For each good set of three numbers, there are three choices of card for each number, $3^3 = 27$ choices altogether.
That means there are $112 \times 27 = 3024 = 2^4 \times 3^3 \times 7$ good sets of three cards.
But there are $\binom{36}{3} = \frac{36\times 35\times 34}{3\times 2\times 1} = 7140$ ways to choose three cards without replacement from your $36$ cards.
As a result, the chance of drawing a good set of cards is
$$ \frac{3024}{7140} = 2^4\times 3^3\times 7\times \frac{3\times 2\times 1}{36\times 35\times 34} = \frac{36}{85}. $$
Without replacement - second alternative
Another way to count the number of "good" sets of three numbers chosen from $\{1, 2, 3, \ldots, 12\}$ is to choose any of those $12$ numbers first. This leaves a set of $9$ numbers that are consecutive around a clock face; choose $x < y$ from the set $\{1, 2, 3, \ldots, 8\}$, then choose the $x$th and $y+1$st of the $9$ consecutive numbers as the other two members of your set of three numbers; there are $\binom82 = 28$ choices for that step. This is guaranteed not to produce any two numbers that are adjacent around a clock face, but it produces each set three times (because any of the three numbers in the set can be the first one chosen). So we have a total of $$ \frac{12 \times 28}{3} = 112 $$ possible "good" sets of three numbers.

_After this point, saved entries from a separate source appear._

/-- What a long opcode's selector names: the format and the constructor (R110). -/
inductive LForm where
  | l (mk : L → Instr)
  | lsrc (mk : L → Ty → Instr)
  | lm (mk : LM → Instr)
  | lt (mk : LT → Instr)
  | lx (mk : LX → Instr)
  | le (mk : LE → Instr)
  | ls (mk : LS → Instr)

/-- The matrix selector (R350): shape code in FN[3:0], .r in FN[4]. -/
def mmaForm (fn : Nat) (mk : LX → Nat → Bool → Instr) : Option LForm :=
  if fn < 4 then some (.lx fun p => mk p fn false) else if 16 ≤ fn && fn < 20 then some (.lx fun p => mk p (fn - 16) true) else none

/-- The atomic selector (R110). -/
def atomForm (fn : Nat) (mk : LT → AtomFn → Instr) : Option LForm := (atomOf fn).map fun f => .lt fun p => mk p f

/-- The sub-map of R110: `fn` is FN (FN[2:0] where FN[7:3] is a type code), `sub` is SUB. -/
def longForm (op fn sub : Nat) : Option LForm :=
  match op with
  | 0x1B => match fn with | 0 => some (.l .saddr) | _ => none
  | 0x1D =>
    match fn with
    | 0 => some (.l .smulh) | 1 => some (.l .smad) | 2 => some (.l .smin) | 3 => some (.l .smax)
    | 4 => some (.l .scmp) | 5 => some (.l .ssel) | _ => none
  | 0x2C =>
    match fn with
    | 0 => some (.l .iaddc) | 1 => some (.l .imulh) | 2 => some (.l .imad) | 3 => some (.l .imadw)
    | 4 => some (.l .imin) | 5 => some (.l .imax) | 6 => some (.l .isel) | 7 => some (.l .rot)
    | 8 => some (.l .bfe) | 9 => some (.l .bfi) | 10 => some (.l .cvti) | 11 => some (.l .icmpLong) | _ => none
  | 0x34 =>
    match fn with
    | 0 => some (.l .fadd) | 1 => some (.l .fsub) | 2 => some (.l .fmul) | 3 => some (.l .ffma)
    | 4 => some (.l .fmin) | 5 => some (.l .fmax) | 6 => some (.l .fminnum) | 7 => some (.l .fmaxnum)
    | 8 => some (.l .fdiv) | 9 => some (.l .fscale) | _ => none
  | 0x35 =>
    match fn with
    | 0 => some (.l .fabs) | 1 => some (.l .fneg) | 2 => some (.l .fsqrt) | 3 => some (.l .frcp)
    | 4 => some (.l .frsq) | 5 => some (.l .fex2) | 6 => some (.l .flg2) | 7 => some (.l .fsin)
    | 8 => some (.l .fcos) | 9 => some (.l .frnd) | 10 => some (.l .fclass) | _ => none
  | 0x36 => match fn with | 0 => some (.l .fcmp) | _ => none
  | 0x37 => match fn % 8 with | 0 => some (.lsrc .fcvt) | 1 => some (.lsrc .fcvti) | 2 => some (.lsrc .icvtf) | _ => none
  | 0x38 => match fn % 8 with | 0 => some (.lsrc .fpack) | 1 => some (.lsrc .funpk) | _ => none
  | 0x40 => match fn with | 0 => some (.l .ftwosum) | _ => none
  | 0x41 => match fn with | 0 => some (.l .ffastsum) | _ => none
  | 0x42 => match fn with | 0 => some (.l .ftwoprod) | _ => none
  | 0x43 => match fn with | 0 => some (.l .ffma3) | _ => none
  | 0x44 => match fn with | 0 => some (.l .fsplit) | 1 => some (.l .fsplit3) | _ => none
  | 0x45 =>
    match fn with
    | 0 => some (.l .xadd) | 1 => some (.l .xsub) | 2 => some (.l .xmul) | 3 => some (.l .xren)
    | 4 => some (.l .xcomp) | 5 => some (.l .xneg) | 6 => some (.l .xabs) | _ => none
  | 0x46 => if fn = 0 then some (.l .xcmp) else if fn % 8 = 1 then some (.lsrc .xcvt) else none
  | 0x47 => match fn with | 0 => some (.l .rnd) | 1 => some (.l .rndg) | _ => none
  | 0x4A => (shflOf fn).map fun m => .l fun p => .shfl p m
  | 0x4B =>
    match fn with
    | 0 => some (.l .vote) | 1 => some (.l .matchL) | 2 => some (.l .reduce) | 3 => some (.l .scan)
    | 4 => some (.l .bcast) | 5 => some (.l .split) | _ => none
  | 0x4D =>
    match fn with
    | 0 => some (.l .kand) | 1 => some (.l .kor) | 2 => some (.l .kxor) | 3 => some (.l .knot)
    | 4 => some (.l .kpopc) | 5 => some (.l .kffs) | 6 => some (.l .kmov) | 7 => some (.l .kact) | _ => none
  | 0x50 => match sub with | 0 => some (.lm .ld) | _ => none
  | 0x51 => match sub with | 0 => some (.lm .st) | _ => none
  | 0x52 => match sub with | 0 => some (.lm fun p => .lds p false) | 1 => some (.lm fun p => .lds p true) | _ => none
  | 0x53 => match sub with | 0 => some (.lm fun p => .sts p false) | 1 => some (.lm fun p => .sts p true) | _ => none
  | 0x54 =>
    match sub with
    | 0 => some (.lm fun p => .ldsc p false) | 1 => some (.lm fun p => .ldsc p true)
    | 2 => some (.lm fun p => .stsc p false) | _ => some (.lm fun p => .stsc p true)
  | 0x55 => match sub with | 0 => some (.lm .ldx) | 1 => some (.lm .stx) | _ => none
  | 0x56 => match sub with | 0 => some (.lm .ldc) | _ => none
  | 0x57 => match sub with | 0 => some (.lm .pld) | 1 => some (.lm .pst) | 2 => some (.lm .pref) | _ => none
  | 0x60 => atomForm fn .atom
  | 0x61 => atomForm fn .atoms
  | 0x62 => match fn with | 0 => some (.lt .atomc) | _ => none
  | 0x63 => if fn = 6 ∨ fn = 7 then none else atomForm fn .red
  | 0x64 => match fn with | 0 => some (.lt .fence) | _ => none
  | 0x65 => match fn with | 0 => some (.lt .bar) | 1 => some (.lt .barc) | 2 => some (.lt .gsync) | _ => none
  | 0x66 =>
    match fn with
    | 0 => some (.lt .binit) | 1 => some (.lt .barrive) | 2 => some (.lt .bexpect) | 3 => some (.lt .bwait)
    | 4 => some (.lt .btest) | _ => none
  | 0x67 => match fn with | 0 => some (.lt .bdrop) | 1 => some (.lt .binv) | 2 => some (.lt .stscb) | _ => none
  | 0x68 => mmaForm fn .mma
  | 0x69 => mmaForm fn .mmaj
  | 0x6A => mmaForm fn .mmas
  | 0x6B => mmaForm fn .mmajs
  | 0x6C =>
    match fn with
    | 0 => some (.lx .talloc) | 1 => some (.lx .tfree) | 2 => some (.lx .tzero) | 3 => some (.lx .tstat) | _ => none
  | 0x6D =>
    match fn with
    | 0 => some (.lx .tld) | 1 => some (.lx .tst) | 2 => some (.lx .tread) | 3 => some (.lx .twrite) | _ => none
  | 0x6E => match fn with | 0 => some (.lx .tscale) | _ => none
  | 0x70 =>
    match fn with
    | 0 => some (.le .acopy) | 1 => some (.le .agath) | 2 => some (.le .ascat) | 3 => some (.le .acopym)
    | 4 => some (.le .acancel) | _ => none
  | 0x71 => match sub with | 0 => some (.lm .rld) | _ => none
  | 0x72 => match sub with | 0 => some (.lm .rst) | 1 => some (.lm .rstCnt) | _ => none
  | 0x73 => atomForm fn .ratom
  | 0x74 => match fn with | 0 => some (.ls .rfence) | 1 => some (.ls .cwait) | 2 => some (.ls .cnote) | _ => none
  | 0x75 => match fn with | 0 => some (.ls .coll) | 1 => some (.ls .bknote) | _ => none
  | 0x76 =>
    match fn with
    | 0 => some (.ls .lreq) | 1 => some (.ls .lwait) | 2 => some (.ls .lrel) | 3 => some (.ls .lstat) | _ => none
  | 0x7B =>
    match fn with
    | 0 => some (.ls .srdp) | 1 => some (.ls .swrp) | 2 => some (.ls .ctxyield) | 3 => some (.ls .illrd)
    | 4 => some (.ls .frmrd) | _ => none
  | 0x7C => match fn with | 0 => some (.ls .weirset) | 1 => some (.ls .weirclr) | 2 => some (.ls .weirrd) | _ => none
  | 0x7D =>
    match fn with
    | 0 => some (.ls .hrd) | 1 => some (.ls .hwr) | 2 => some (.ls .hprd) | 3 => some (.ls .hfront)
    | 4 => some (.ls .hscb) | 5 => some (.ls .hstep) | 6 => some (.ls .hresume) | _ => none
  | 0x7E => match fn with | 0 => some (.ls .trcmark) | 1 => some (.ls .cntrd) | _ => none
  | _ => none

For the rest of the calculation, follow the part of "without replacement - alternative method" after the step where we find that there are $112$ good sets of numbers.
With replacement - alternative method
With replacement, you are really just doing three repetitions of choosing a number uniformly from the set $\{1, 2, 3, \ldots, 12\}.$ Each number has a $\frac1{12}$ chance of being chosen each time, independent of the other two choices. So we can say the second card "ruins" the set in just $3$ ways out of the $12$ possible choices of the second card. Another way to put this is, when working out the probabilities with replacement, instead of writing $\frac{9}{36}$ we can write $\frac{3}{12}$, instead of writing $\frac{15}{36}$ we can write $\frac{5}{12}$, and so forth.